I’m working on some migrations to remove columns from a table - and I’d like to first exclude the columns from the returned datasets (like the ignored_columns method in ActiveRecord, as recommended by strong_migrations). This is so I can deploy a change to have the column ignored, then later actually remove the column from the database (via migrations) without impacting the running code.
I see that a schema object has an exclude method - but I’m not quite sure of the best place to use it. I was hoping it’d be available in the schema block in a relation, along the lines of:
schema(infer: true) do
associations do
# ...
end
exclude :useless_column
end
But that’s not the case. Is something like this possible in some other manner? (I really don’t want to remove the infer option ).
Unfortunately exclude within the dataset block is for a negated where.
As an alternative, I tried the following:
dataset do
select(*(columns - %I[ignored_column_a ignored_column_b]))
end
… but as best as I can tell, this doesn’t get used when the schema infers attributes - so the result is the attributes still exist, but then aren’t populated when querying the database, which understandably raises an exception.
I’ve also looked into creating a schema plugin for this purpose, but plugins are invoked before the inferrer, so there’s no attributes to remove.
My next thought was to change the attributes inferrer on the schema, which… well, this works, but it’s far from elegant, and it hooks into the filter_columns method which is tagged as private:
class ExcludingInferrer < ROM::SQL::Schema::AttributesInferrer
option :excluded
def filter_columns(schema)
super.reject { |name, _definition| excluded.include?(name) }
end
end
schema_inferrer schema_inferrer.with(
attributes_inferrer: -> (schema, gateway, options) do
builder = ROM::SQL::Schema::TypeBuilder[gateway.database_type]
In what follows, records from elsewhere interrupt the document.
/-- The lowest of some block indices. -/
def lowest (l : List Nat) : Nat := l.foldl min (l.headD 0)

/-- READ begins (R313): a NOWAIT READ first resolves its whole range and completes COLD if a chunk sleeps. -/
def startRead (asn : Nat) (s : State) : State :=
  match (cmdOf s asn).map (fun c => { c with key := readKey s c.volume c.snap }) with
  | none => s
  | some c =>
    let s := setCmd asn c s
    let s := heatTouch c.volume c.first c.blocks s
    match (if noWait c then sleeping s c else []) with
    | x :: l => decide_ asn .cold (lowest ((x :: l).map (·.1))) s
    | [] => modCmd asn (fun c => { c with reads := newReads c.first c.blocks }) s

/-- The hold of a RECALL (R238): its expiry in operating time. -/
def setHold (asn : Nat) (staged : List (Nat × Nat)) (shelves : List Nat) (s : State) : State :=
  match cmdOf s asn with
  | none => s
  | some c =>
    let n := s.plc.holdCount
    let h : Hold := {
      volume := c.volume, snap := c.snap, first := c.first, blocks := c.blocks, staged := staged, shelves := shelves
      expiry := optime s + 3600 * s.plc.policy.recallHoldH }
    let s := { s with plc := { s.plc with holds := tset s.plc.holds n h, holdCount := n + 1 } }
    modCmd asn (fun c => { c with holdId := some n }) s

/-- A RECALL completes: its result is the time from acceptance to readability, which is free (log entry 7). -/
def finishRecall (asn : Nat) (s : State) : State :=
  let t := freeNat s % 2 ^ 32
  decide_ asn .success t (modCmd asn (fun c => { c with taken := true }) (draw s))

/-- A chunk and the bases below it. -/
def layersOf (s : State) : Nat → Nat → List Nat
  | 0, _ => []
  | k + 1, serial => match chunkOf s serial with
    | none => []
    | some c => serial :: (if c.overlay then layersOf s k c.base else [])

/-- The shelves, home shelves apart, on which a range lies with every layer of its chunks: a hold keeps them awake (R134). -/
def rangeShelves (s : State) (c : Cmd) : List Nat :=
  ((rangeChunks c.first c.blocks).flatMap (fun k =>
    let e := getEnt s c.key k
    if e.mapped then (layersOf s 64 e.serial).filterMap (fun x => ((chunkOf s x).bind (fun c => locShelf c.loc)).filter (fun g => !isHome s g))
    else [])).eraseDups

/-- RECALL begins: a range that needs no wake is held and completes; else a wake item enters the schedule (R74). -/
def startRecall (asn : Nat) (s : State) : State :=
  match (cmdOf s asn).map (fun c => { c with key := readKey s c.volume c.snap }) with
  | none => s
  | some c =>
    let s := setCmd asn c s
    let s := heatTouch c.volume c.first c.blocks s
    let sl := sleeping s c
    if sl = [] then finishRecall asn (setHold asn [] (rangeShelves s c) s)
    else
      let gs := (sl.map (·.2)).eraseDups
      match gs.find? (shelfFailed s), sl with
      | some _, _ => decide_ asn .mediaError (lowest ((sl.filter (fun e => shelfFailed s e.2)).map (·.1))) s
      | none, _ =>
        let s := modCmd asn (fun c => { c with pinWake := gs, started := true }) s
        gs.foldl (fun s g => joinBatch g (4 * s.plc.policy.readWaitS) s) s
inferrer = ExcludingInferrer.new(type_builder: builder, excluded: %I[ignored_column_a ignored_column_b], **options)
inferrer.(schema, gateway)
end
)
I don’t suppose there’s something I’ve missed about tweaking a schema just before it’s finalised? I’m not against submitting a PR, I’m just not sure what a preferred interface around something like this would be.
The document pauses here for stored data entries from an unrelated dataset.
-- ==== Sys2Proof/Machine/Avs.lean ====
section
/-!
DEFINITION. Machine/Avs.lean: the three rails and their two AVSBus buses (R412, R413, Tables 15.5, 17.4).
-/
namespace Sys2Proof.Machine

/-- The bus of a rail. -/
def railBus (r : Nat) : Nat := if r = 2 then 1 else 0

/-- The rail select of a rail on its bus (Table 15.5). -/
def railSelect (r : Nat) : Nat := if r = 1 then 1 else 0

/-- The start voltage of a rail, in mV (Table 17.4). -/
def railStart (r : Nat) : Nat := if r = 2 then 780 else 750

/-- The service window of a rail. -/
def railLow (r : Nat) : Nat := if r = 2 then 720 else 700

def railHigh (r : Nat) : Nat := if r = 2 then 880 else 850

/-- Is a voltage within the rail's service window? -/
def inService (r mv : Nat) : Bool := within (railLow r) (railHigh r) mv

/-- May the Gatehouse write this voltage (R412): off, in the service window, or in the Watch window of rails 0 and 2? -/
def maySet (r mv : Nat) : Bool :=
  decide (mv = 0) || inService r mv || (decide (r ≠ 1) && within (railLow r - 100) (railStart r) mv)

/-- The last voltage reached on a rail. -/
def mvOf (s : State) (r : Nat) : Nat := s.gh.mv.getD r 0

/-- The service voltage that Lodge firmware keeps for a rail. -/
def svcOf (s : State) (r : Nat) : Nat := s.ghx.svc.getD r (railStart r)

/-- The changes of a bus: the one outstanding, then those that wait. -/
def avsQ (s : State) (b : Nat) : List AvsOp := if b = 0 then s.ghx.avs0 else s.ghx.avs1

/-- Replace the changes of a bus. -/
def setAvsQ (b : Nat) (q : List AvsOp) (s : State) : State :=
  { s with ghx := if b = 0 then { s.ghx with avs0 := q } else { s.ghx with avs1 := q } }

/-- The next voltage written on the way to a target: off and on are one write, a change on a rail that is on moves by at
most 50 mV (R413). -/
def avsNext (r cur target : Nat) : Nat :=
  if target = 0 then 0
  else if cur = 0 then railStart r
  else if cur + 50 < target then cur + 50
  else if target + 50 < cur then cur - 50
  else target

/-- Write the next step of the change at the front of a bus. -/
def avsSend (b : Nat) (s : State) : State :=
  match avsQ s b with
  | [] => s
  | op :: rest =>
    let mv := avsNext op.rail (mvOf s op.rail) op.target
    emit (.avsWrite b (railSelect op.rail) mv) (setAvsQ b ({ op with step := mv, acked := false } :: rest) s)

/-- Enter a change; it starts when its bus is free. -/
def pushAvs (r target : Nat) (why : AvsFor) (s : State) : State :=
  let b := railBus r
  let q := avsQ s b
  let s := setAvsQ b (q ++ [{ rail := r, target := target, step := 0, acked := false, why := why }]) s
  if q.isEmpty then avsSend b s else s

/-- The change at the front of a bus is over; the next one starts. -/
def popAvs (b : Nat) (s : State) : State := avsSend b (setAvsQ b (avsQ s b).tail s)

/-- Do changes with a reason wait or run? -/
def avsAny (s : State) (p : AvsFor → Bool) : Bool := (s.ghx.avs0 ++ s.ghx.avs1).any (fun o => p o.why)

/-- GH_AVS_CTL.busy: a change that Lodge firmware or the register asked for runs. -/
def avsBusy (s : State) : Bool := avsAny s (fun w => match w with
  | .ctl => true
  | .set _ _ => true
  | .firmware => true
  | _ => false)

/-- Set a rail's voltage as reached. -/
def setMv (r mv : Nat) (s : State) : State := { s with gh := { s.gh with mv := s.gh.mv.set r mv } }

/-- Forget every change and take rails off at once: power has gone, or a failed attempt is being undone. -/
def railsOff (s : State) : State :=
  let s := { s with ghx := { s.ghx with avs0 := [], avs1 := [], pllLocked := 0 } }
  [1, 2, 0].foldl (fun s r =>
    if mvOf s r = 0 then s else setMv r 0 (emit (.avsWrite (railBus r) (railSelect r) 0) s)) s

/-- GH_AVS_CTL.go (R413): a change starts, unless one runs; a voltage outside the rail's windows is never written. -/
def avsStart (rail : BitVec 2) (mv : BitVec 12) (s : State) : State :=
  if avsBusy s then s
  else
    let s := { s with gh := { s.gh with avsRail := rail, avsMv := mv } }
    if rail = 3 ∨ !maySet rail.toNat mv.toNat then s else pushAvs rail.toNat mv.toNat .ctl s

/-- AVS_STATUS_POLL: the status of a bus is read while a voltage is awaited. -/
def avsPoll (b : Nat) (s : State) : State :=
  match avsQ s b with
  | op :: _ => if op.acked then emit (.avsStatus b) s else s
  | [] => s

/-- What a regulator's answer does to the change at the front of its bus: a step reached, all of it reached, or nothing
more yet. -/
inductive AvsProgress where
  | waits (s : State)
  | reached (op : AvsOp) (s : State)

/-- AVS_RESPONSE (R413): an acknowledgement of the write, or a status read that reports VDone. -/
def avsAnswer (b : Nat) (good vdone : Bool) (ma : Nat) (s : State) : AvsProgress :=
  match avsQ s b with
  | [] => .waits s
  | op :: rest =>
    if !good then .waits s
    else
      let s := { s with gh := { s.gh with ma := s.gh.ma.set op.rail (min ma 65535) } }
      if (!op.acked ∧ op.step = 0) ∨ (op.acked ∧ vdone) then
        let s := setMv op.rail op.step s
        if op.step = op.target then .reached op (popAvs b s) else .waits (avsSend b s)
      else .waits (setAvsQ b ({ op with acked := true } :: rest) s)

end Sys2Proof.Machine
end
Okay, have found a neater way with a relation plugin:
class ExcludeAttributes
def self.apply(relation, names:)
relation.schema_inferrer Inferrer.new(
excluded_attributes: names,
**relation.schema_inferrer.options
)
end
class Inferrer < ROM::SQL::Schema::Inferrer
option :excluded_attributes, default: -> { [] }
def call(...)
super(...).tap do |hash|
hash[:attributes].reject! do |attribute|
excluded_attributes.include?(attribute.name)
end
end
end
end
end
Registered as so:
ROM.plugins do
adapter :sql do
register :exclude_attributes, ExcludeAttributes, type: :relation
end
end
And then in the relation definition:
class Users < ROM::Relation[:sql]
schema :users, infer: true do
# ... associations, etc
end
use :exclude_attributes, names: %i[first_name last_name]
# ...
end
I think I’m happy enough with this approach, but if there’s suggestions on improvements, please do let me know
Thanks! We could add it in 6.1. Currently there’s laser-focus on getting 6.0 done for Hanami 2.0 with essential changes/improvements done exclusively. Everything extra will come after 6.0.
5.3 was released specifically to support Hanami 2.0. My team is using them together without issue.
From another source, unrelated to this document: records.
-- ==== Sys2Proof/Machine/HostRows.lean ====
section
/-!
DEFINITION. Machine/HostRows.lean: the commands of the host's side: LAT messages, packets and queue pairs (chapters 03,
05, 06). Each ends with what follows inside the head.
-/
namespace Sys2Proof.Machine

/-- An invalid-request NAK puts a live queue pair into ERROR (R153). -/
def invalidNak (n : Nat) (s : State) : State := if qpLive (qpOf s n) then errorQp n s else s

/-! ### Messages (R130 to R137) -/

def execWrite (qpn : Fin 16384) (tag : Fin 32) (s : State) : Res := .next (settle (runMessage 1 qpn tag s))
def execRead (qpn : Fin 16384) (tag : Fin 32) (s : State) : Res := .next (settle (runMessage 2 qpn tag s))
def execFlush (qpn : Fin 16384) (tag : Fin 32) (s : State) : Res := .next (settle (runMessage 3 qpn tag s))
def execRelease (qpn : Fin 16384) (tag : Fin 32) (s : State) : Res := .next (settle (runMessage 4 qpn tag s))
def execAbort (qpn : Fin 16384) (tag : Fin 32) (s : State) : Res := .next (settle (runMessage 5 qpn tag s))
def execRecall (qpn : Fin 16384) (tag : Fin 32) (s : State) : Res := .next (settle (runMessage 6 qpn tag s))
def execIdentify (qpn : Fin 16384) (tag : Fin 32) (s : State) : Res := .next (settle (runMessage 7 qpn tag s))
def execKeepalive (qpn : Fin 16384) (tag : Fin 32) (s : State) : Res := .next (settle (runMessage 8 qpn tag s))
def execOverlapRelease (asn : Nat) (s : State) : Res := .next (settle (overlapRelease asn s))
def execOrderedBarrierRelease (qpn : Fin 16384) (s : State) : Res := .next (settle (barrierRelease qpn s))
def execMessageTimerExpiry (qpn : Fin 16384) (tag : Fin 32) (s : State) : Res := .next (settle (messageTimer qpn tag s))

/-! ### Queue pairs and packets (R122 to R177) -/

def execDreq (qpn : Fin 16384) (s : State) : Res := .next (settle (dreqIn qpn s))
def execQueueKeepaliveExpiry (qpn : Fin 16384) (s : State) : Res := .next (settle (keepaliveExpiry qpn s))
def execInboundPacket (qpn : Fin 16384) (pkt : Packet) (s : State) : Res := .next (settle (inboundPacket qpn pkt s))
def execTaggedSegment (qpn : Fin 16384) (s : State) : Res := .next (settle (taggedSegment qpn s))
def execPlainSend (qpn : Fin 16384) (s : State) : Res := .next (settle (plainSend qpn s))
def execStagingPageFree (qpn : Fin 16384) (tag : Fin 32) (page : Nat) (s : State) : Res :=
  .next (settle (stagingPageFree qpn tag page s))
def execStagingFaultTimeout (qpn : Fin 16384) (s : State) : Res := .next (settle (stagingFaultTimeout qpn s))
def execContextFetchDone (qpn : Fin 16384) (lineOk : Bool) (s : State) : Res := .next (settle (contextFetchDone qpn lineOk s))
def execOutboundAckTimeout (qpn : Fin 16384) (s : State) : Res := .next (settle (outAckTimeout qpn s))
def execRnrHoldExpiry (qpn : Fin 16384) (s : State) : Res := .next (settle (rnrHoldExpiry qpn s))
def execRemoteAccessErrorNak (qpn : Fin 16384) (psn : Nat) (s : State) : Res := .next (settle (remoteAccess qpn psn s))
def execInvalidRequestNak (qpn : Fin 16384) (s : State) : Res := .next (settle (invalidNak qpn s))
def execPauseFrame (port : Fin 8) (priority : Nat) (pause : Bool) (s : State) : Res :=
  .next (settle (pauseFrame port priority pause s))
def execHostPortLinkChange (port : Fin 8) (up : Bool) (s : State) : Res := .next (settle (portLink port up s))
def execPortConfig (n : Fin 64) (trained : BitVec 8) (s : State) : Res :=
  .next (settle (basmos n 0x0A00 portConfigLayout (portConfigH trained) s))
def execQpReset (n : Fin 64) (s : State) : Res := .next (settle (basmos n 0x0A10 (layoutIs 8 []) qpResetH s))

/-! ### Replication messages (R328 to R330) -/

def execReplicationMessage (qpn : Fin 16384) (tag : Fin 32) (msg : ReplMsg) (s : State) : Res :=
  .next (settle (replMessage qpn tag msg s))
def execReplicationProbe (qpn : Fin 16384) (tag : Fin 32) (relationship batch : Nat) (s : State) : Res :=
  .next (settle (replProbe qpn tag relationship batch s))
def execReplicationCompletion (relationship msgNo : Nat) (status : Status) (durable batchApplied : Nat) (probe : Bool)
    (s : State) : Res := .next (settle (replCompletion relationship msgNo status durable batchApplied probe s))
def execReplicationLinkReply (relationship : Nat) (status : Status) (qpn : Fin 16384) (s : State) : Res :=
  .next (settle (linkReply relationship status qpn s))

/-! ### Snapshots and replication relationships (R332 to R336) -/

def execSnapCreate (n : Fin 64) (s : State) : Res := .next (settle (basmos n 0x0C00 snapCreateLayout snapCreateH s))
def execSnapDelete (n : Fin 64) (s : State) : Res := .next (settle (basmos n 0x0C01 (layoutIs 6 []) snapDeleteH s))
def execSnapList (n : Fin 64) (s : State) : Res := .next (basmos n 0x0C02 (layoutIs 6 []) snapListH s)
def execReplConfig (n : Fin 64) (s : State) : Res := .next (settle (basmos n 0x0C03 replConfigLayout replConfigH s))
def execReplStatus (n : Fin 64) (s : State) : Res := .next (basmos n 0x0C04 (layoutIs 2 []) replStatusH s)
def execReplResync (n : Fin 64) (s : State) : Res := .next (settle (basmos n 0x0C10 (layoutIs 2 []) replResyncH s))

end Sys2Proof.Machine
end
Last I heard, official persistence support with ROM was slated for 2.1. There are no full-time developers working on any of this, so timelines are loose.
If you have Hanami-specific questions related to ROM it’s probably best to ask over on the Hanami board, I can help with that. It’s possible I have the most complicated ROM configuration on Hanami 2.0 currently.
At the moment I am planning to use ROM only, and Roda on top for the API, as that aspect of the code is very thin. It is almost all business logic, and ROM + Ruby should be all we need. My interest in the plan for ROM 6.0 is around whether we should start working with the ROM 6.0 alpha / main branch, or start working with 5.3. I think at this point we should stick to 5.3 as 6.0 still seems a bit fluid.